Two other federal policy changes would also open up large P3 opportunities. One is to clarify PABs legislation to make it clear that this kind of revenue-based financing can be used not just for new (greenfield) projects but also to rebuild/replace/modernize aging infrastructure, such as obsolete Interstate bridges and entire long-distance Interstate highway corridors. The other is to liberalize federal tolling restrictions.

The Transportation Research Board’s massive 2018 study on the future of the Interstates estimated the cost of rebuilding and modernizing this critically important asset as about $1 trillion over the next several decades. Yet there is no mention of this huge need in any of the current infrastructure proposals.

Congress could at least open the door by allowing willing states to use toll financing and public-private partnerships to begin rebuilding Interstates, which are this country’s most valuable transportation asset. That could be enabled simply by expanding the current Interstate System Reconstruction and Rehabilitation Pilot Program (ISRRPP) to all 50 states and all their Interstate corridors. Unfortunately, the House surface transportation reauthorization bill would actually abolish ISRRPP rather than expanding it.

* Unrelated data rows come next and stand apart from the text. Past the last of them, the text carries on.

-- ==== Sys2Proof/Machine/Cache.lean ====
section
/-! DEFINITION. L1, the home slices with their directory, and the remote-data caches (09 R231 to R243). A
line of the reader's own die always reads as its home does; a remote-data cache line, and an L1 line supplied
by one, holds its own copy, which may be stale until an invalidation is applied (R239, log entry 5). -/

namespace Sys2Proof.Machine

open Sys2Proof

/-! ### Numbers -/

/-- The quad of a core, 0 to 47, and its number among the 24 of its die, in order of core numbers. -/
def quadOf (u : Nat) : Nat := u / 4
def dieQuad (q : Nat) : Nat := (q / 4 % 6 % 3 + (if 24 ≤ q then 3 else 0)) * 4 + q % 4
def otherDie (d : Nat) : Nat := 1 - d

/-- The byte address of a line, and a line's home. -/
def linePa (line : Nat) : Nat := 256 * line
/-- L1 set, RDC set, L2 set of a line. -/
def l1Set (line : Nat) : Nat := line % 256
def rdcSet (line : Nat) : Nat := line % 2 ^ 40 % 2 * 8192 + line % 2 ^ 40 / 2 % 8192
def l2Set (s : State) (line : Nat) : Nat × Nat × Nat :=
  let h := homeOf s (linePa line)
  (h.station, h.slice, h.set)

/-- The sector of a byte in its line. -/
def sectorOf (pa : Nat) : Nat := pa / 128 % 2

/-- Cores of a quad given by its number on its die. -/
def coresOfDieQuad (d i : Nat) : List Nat :=
  ((upTo 192).filter fun u => unitDie u == d && dieQuad (quadOf u) == i)

/-! ### L1 -/

def State.l1Find (s : State) (u line : Nat) : Option L1Line := (s.unit u).l1.find? fun x => x.line == line

/-- A core's L1 without a line; a dirty sector has been written back to its home. -/
def State.l1Drop (s : State) (u line : Nat) : State :=
  if (s.l1Find u line).isSome then s.modUnit u fun x => { x with l1 := x.l1.filter fun y => y.line != line } else s

/-- A line moved to the front: most recently used. -/
def State.l1Touch (s : State) (u line : Nat) : State :=
  match s.l1Find u line with
  | some y => s.modUnit u fun x => { x with l1 := y :: x.l1.filter fun z => z.line != line }
  | none => s

/-- The least recently used line of a set that has n ways filled. -/
def lruVictim {β : Type} (inSet : β → Bool) (ways : Nat) (xs : List β) : Option β :=
  let ys := xs.filter inSet
  if ways ≤ ys.length then ys.getLast? else none

/-! ### Lines locked by a VSTPAIR (17 R410) -/

/-- A line in a pair buffer: every request for it waits at its slice until the commit. -/
def pairLocked (s : State) (line : Nat) : Bool :=
  s.harts.any fun p => match p.2.pipe with
    | .pair _ _ locked _ => locked.contains line
    | _ => false

/-! ### The home slice and its directory -/

def State.l2Find (s : State) (line : Nat) : Option L2Line := s.l2.find? fun x => x.line == line
def State.l2Set (s : State) (x : L2Line) : State := { s with l2 := x :: s.l2.filter fun y => y.line != x.line }

/-- The lines that fill a set's ways: one in a pair buffer takes none (17 R411). -/
def State.l2Ways (s : State) (line : Nat) : List L2Line :=
  s.l2.filter fun x => Machine.l2Set s x.line == Machine.l2Set s line && !pairLocked s x.line

/-- The port of a byte of region 2. -/
def capacityPort (s : State) (pa : Nat) : Nat :=
  match capWindow? s (regionOff pa) with
  | none => 0
  | some n => windowPort (fget s.pkg.capwin n 0)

What we don’t need right now are public officials singling out some of the best megaprojects and candidates to be public-private partnerships to get ‘free’ federal taxpayer money instead of using P3s. Alas, that is what President Biden did in May, stressing the federal government’s role in infrastructure on the site of Louisiana’s planned toll-financed P3 to replace the obsolete I-10 bridge in Lake Charles. 

The business community—groups like the Business Roundtable, national Chamber of Commerce, National Association of Manufacturers, etc—should be speaking out strongly in favor of private capital investment in needed megaprojects, where the potential for cost overruns and other risks can be shifted to the shoulders of investors, rather than hapless taxpayers.

Public pension funds, too, which want to invest in P3 infrastructure (and are doing so mostly overseas due to too few U.S. projects) should also be speaking out. Ensuring the retirement security of public employees would be yet another bipartisan argument in favor of a larger role for P3s in America’s infrastructure.

A version of this column first appeared in Public Works Financing.